The computing industry has felt a strong push toward finding ways to compute large amounts of data with simultaneous coding. Tasks formerly delegated to a computer’s central processing units (CPUs) are now being given to graphics processing units (GPUs), which more efficiently process large amounts of data. These developments require students to acquire new effective coding skills, including the ability to perform “parallel programming,” a technique taught to students in CGT 62000, Introduction to Compute Unified Device Architecture, or CUDA.

“There is a paradigm shift in computational thinking,” said Bedrich Benes, professor of the course. “Computers are no longer a single CPU. They use multiple computational cores and the new generation should know how to utilize their power.”

Benes, an associate professor in the department of computer graphics technology, said the class provides opportunities that have helped his students find jobs at large companies.

“Several companies are trying to smear the differences between CPUs and GPUs in bringing them closer together,” Benes said.

CUDA is a skill that a computer programmer wants to add to his or her resume, whether he is a computer scientist or engineer, said Innfarn Yoo, a graduate student in the department of computer graphics technology.

“Today’s industrial areas are more and more focusing on analyzing, processing and visualizing large-scale data,” Yoo said. “For example, visualizing the United States’ pollution levels, solving the Navier-Stokes equation for weather forecasts and processing computer graphics in movie industries.”

CUDA can speed up a student’s or researcher’s data analysis up to 500 times, making the programming skill attractive to potential employers. Even the movie industry has need of the advanced coding skills in CUDA, since it continues to rely more and more heavily on expert visual effects coding.

Yoo said that even as a student in college, he’s noticed the helpfulness of learning to use CUDA programming.

“My master’s thesis was about human motion processing, and at that time, I was using 6.5 hours of human motion capture data,” Yoo said. “The 6.5 hours of human motions took more than four GB of data ... I applied CUDA for the processing, and it only took two to four seconds on my laptop. Compared to CPUs, it sped up more than 500 times.”

Juraj Vanek, a graduate student in the department of computer graphics technology, said that learning CUDA has increased his value on the job market.

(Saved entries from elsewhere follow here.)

theorem moveLost_commitKept {c : Nat} (hk : pageKind (pgCh c) = some .hifCh) (f : Flight) (detail : Nat) (s : State) :
    CommitKept (pgCh c) s (moveLost f c detail s) := by
  have habandon : Reach [.flights, .arrs, .stks, .retrain, .accs, .col, .hif, .freeCtr] s (abandon f.fid 0x32 detail s) :=
    abandon_reach (by decide) (by decide) (by decide) (by decide) (by decide) (by decide) (by decide) (by decide) .rfl'
  have hcount (t : State) : Reach eventPieces t (countCode (pgCh c) 0x32 detail (some f.q) t) :=
    countCode_reach (by decide) (by decide) (by decide) (by decide) .rfl'
  exact ((CommitKept.of_reach hk (by decide) habandon).trans (setErr_commitKept hk _ _ _)).trans
    (.of_reach hk (by decide) (hcount _))

/-- The end of a session counts and records on its channel's page, and writes no field that is staged there. -/
theorem endSession_commitKept {c : Nat} (hk : pageKind (pgCh c) = some .hifCh) (lost : Bool) (s : State) :
    CommitKept (pgCh c) s (endSession c lost s) := by
  have hlost (t : State) :
      CommitKept (pgCh c) t (raise (pgCh c) 0x0C 0 5 (some (chanPart t c)) 1 (inc (pgCh c) Fld.HIF_CH_LOST 1 t)) :=
    (CommitKept.st_own hk _ t (by decide +kernel)).trans
      (.of_reach hk (by decide) (raise_reach (L := eventPieces) (by decide) (by decide) (by decide) (by decide) .rfl'))
  unfold endSession
  split
  · refine CommitKept.trans ?_ (CommitKept.foldl (fun t f => moveLost_commitKept hk f _ t) _ _)
    exact CommitKept.trans (.of_regs rfl) (.wh hlost _)
  · exact .refl

/-- A new ring or log of a queue moves its head, its tail and its log's write place. -/
theorem dspChanged_commitKept {pg : Page} (hk : pageKind pg = some .dsp) (old s : State) : CommitKept pg s (pageChanged old pg s) := by
  unfold pageChanged
  simp only [hk]
  have hring (t : State) : CommitKept pg t (setQu pg.inst { qu (askEnd pg.inst t) pg.inst with entry := none, desc := none }
      (st pg Fld.DSP_Q_HEAD_HEAD_ENTRY 0 (st pg Fld.DSP_Q_HEAD_HEAD_DESC 0 (st pg Fld.DSP_Q_TAIL 0 (askEnd pg.inst t))))) := by
    have hask : Reach [.queues, .retrain, .accs] t (askEnd pg.inst t) :=
      askEnd_reach (by decide) (by decide) (by decide) .rfl'
    exact ((((CommitKept.of_reach hk (by decide) hask).trans (.st_own hk _ _ (by decide +kernel))).trans
      (.st_own hk _ _ (by decide +kernel))).trans (.st_own hk _ _ (by decide +kernel))).trans (.of_regs (setQu_regs ..))
  exact (CommitKept.wh hring s).trans (.wh (fun t => .st_own hk _ t (by decide +kernel)) _)

theorem kvsChanged_commitKept {pg : Page} (hk : pageKind pg = some .kvs) (old s : State) : CommitKept pg s (pageChanged old pg s) := by
  unfold pageChanged
  simp only [hk]
  have harea (t : State) :
      CommitKept pg t (st pg Fld.KVS_FRAMES 0 (setKv pg.inst { kv t pg.inst with free := [] } t)) :=
    CommitKept.trans (.of_regs (setKv_regs ..)) (.st_own hk _ _ (by decide +kernel))
  exact (CommitKept.wh harea s).trans (.wh (fun t => .of_regs (by cases t; rfl)) _)

/-- The points of the arrays stand on the CLK device page, not on a partition's page. -/
theorem refitAll_commitKept {pg : Page} (hk : pageKind pg = some .clk) (s : State) : CommitKept pg s (refitAll pg.inst s) := by
  obtain ⟨hpg, hi⟩ := pgClk_of_kind hk
  have hpoint (f : Fld) (v : Nat) (t : State) : CommitKept pg t (st pgClkDev f v t) := by
    intro g _
    refine rg_st_key t pgClkDev pg f g v ?_
    rw [hpg]
    simp only [regKey]
    omega
  refine CommitKept.foldl (fun t n => .wh (fun u => ?_) t) _ s
  unfold refit raisePoint
  split
  · exact hpoint _ _ u
  · exact hpoint _ _ u

/-- What the unit of a page does about its new active fields leaves the fields of the commit; a commit changes no ENABLE. -/
theorem pageChanged_commitKept {pg : Page} (old s : State) (hen : changedOf old s pg [Fld.PAGE_CTRL_ENABLE] = false) :
    CommitKept pg s (pageChanged old pg s) := by
  cases hk : pageKind pg with
  | none => simp only [pageChanged, hk]; exact .refl
  | some kd =>
    cases kd with
    | dsp => exact dspChanged_commitKept hk old s
    | kvs => exact kvsChanged_commitKept hk old s
    | hifCh =>
      simp only [pageChanged, hk]
      refine .wh (fun t => ?_) s
      have e := pgCh_of_kind hk
      rw [e] at hk
      have h := endSession_commitKept hk true t
      rwa [← e] at h
    | prt =>
      have harr : Reach [.regs .arr, .regs .clk, .arrs, .parts] s (arraysChanged old pg.inst s) :=
        arraysChanged_reach (by decide) (by decide) (by decide) (by decide) .rfl'
      have htok (t : State) : Reach [.toks] t (tokensChanged old pg.inst t) := tokensChanged_reach (by decide) .rfl'
      simp only [pageChanged, hk]
      exact (CommitKept.of_reach hk (by decide) harr).trans (.of_reach hk (by decide) (htok _))
    | yrd =>
      simp only [pageChanged, hk]
      exact .of_reach hk (by decide) (waysChanged_reach (L := [.mem, .yard]) (by decide) (by decide) .rfl')
    | colDev =>
      simp only [pageChanged, hk]
      refine .wh (CommitKept.foldl (fun t p => ?_) _) s
      exact .of_reach hk (by decide) (retrainPort_reach (L := [.regs .fab, .ports]) (by decide) (by decide) .rfl')
    | clk => simp only [pageChanged, hk]; exact refitAll_commitKept hk s
    | fab => simp only [pageChanged, hk, hen]; exact .refl
    | dev | hifPort | tpl | tok | prtDev | arr | memStack | memLease | memPart | stk | lpd | mce | scn | col | sec | secDev | pwr
    | clkDev | ras | evr | boot => simp only [pageChanged, hk]; exact .refl

/-! ### The staged fields become active together -/

/-- The state in which each field of a list has taken its staged value. -/
def activated (pg : Page) (l : List Fld) (s : State) : State := l.foldl (fun s f => st pg f (stg s pg f) s) s

theorem activated_cons (pg : Page) (f : Fld) (l : List Fld) (s : State) :
    activated pg (f :: l) s = activated pg l (st pg f (stg s pg f) s) := by
  rw [activated, List.foldl_cons, activated]

theorem rg_activated {pg : Page} {g : Fld} (hg : IsField pg g) {l : List Fld} (hl : ∀ f ∈ l, IsField pg f) (s : State) :
    rg (activated pg l s) pg g = if g ∈ l then stg s pg g else rg s pg g := by
  induction l generalizing s with
  | nil => simp [activated]
  | cons f l ih =>
    rw [activated_cons, ih (fun x hx => hl x (List.mem_cons_of_mem f hx)), stg_st]
    by_cases hin : g ∈ l
    · simp [hin]
    · by_cases hgf : g = f
      · subst hgf
        simp [hin, rg_st_same _ _ _ _ hg.ok, stg_mod]
      · simp [hin, hgf, rg_st_other _ s hg (hl f List.mem_cons_self) hgf]

/-- MEM_REG_WAIT is brought up to date before a commit of the MEM page of a partition. -/
def waited (pg : Page) (s : State) : State := wh (pageKind pg == some .memPart) (regWait (pg.inst - 16)) s

theorem waited_staged (pg : Page) (s : State) : (waited pg s).staged = s.staged := by
  unfold waited wh regWait
  split
  · split
    · rw [tickFree_staged, inc_staged]
    · rfl
  · rfl

/-- No field that is staged, or that every page holds, is MEM_REG_WAIT. -/
theorem rg_waited {pg : Page} {g : Fld} (hk : (pageKind pg).isSome = true)
    (hg : g ∈ commonFields.map FieldDef.fld ∨ g ∈ stagedFields pg) (s : State) : rg (waited pg s) pg g = rg s pg g := by
  unfold waited wh
  split
  case isFalse => rfl
  case isTrue hm =>
    have hm : pageKind pg = some .memPart := beq_iff_eq.mp hm
    have hne : g ≠ Fld.MEM_REG_WAIT := by
      rintro rfl
      rcases hg with h | h
      · exact absurd h (by decide +kernel)
      · exact absurd (rwsFlds_of_staged hm h) (by decide +kernel)
    have hfield : IsField pg g := hg.elim (isField_of_common hk) isField_of_staged
    unfold regWait
    rw [← pgMemP_of_kind hm]
    split
    · rw [rg_of_regs (tickFree_regs _)]
      exact rg_st_other _ s hfield (isField_of_kind hm (by decide +kernel)) hne
    · rfl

“Such parallel programming is very beneficial, especially with tasks that involve large data,” Vanek said. “Any company is willing to pay well for the expert who is capable of using GPUs to speed up existing applications hundreds of times, thus saving the company time and funds.”

Vanek said CUDA is a less common skill among computer programmers and helps a job candidate stand out among others.

“There are a lot of programmers with common skills: C++, Java or similar procedural language ... but not so many that know CUDA,” Vanek said. “It’s because programming for GPUs requires one to think that his code will not run once, but thousands of times at the same time.”

Marek Fiser, a graduate student in the department of computer graphics technology, personally benefited, getting an internship at NVIDIA, the company that invented CUDA, last summer.

“(The class) is not about teaching CUDA specifically, but more about being exposed to parallel programming that is extremely useful nowadays,” Fiser said. “Parallelizing algorithms is very important because multi-core processors are in every computer and newer mobile device.”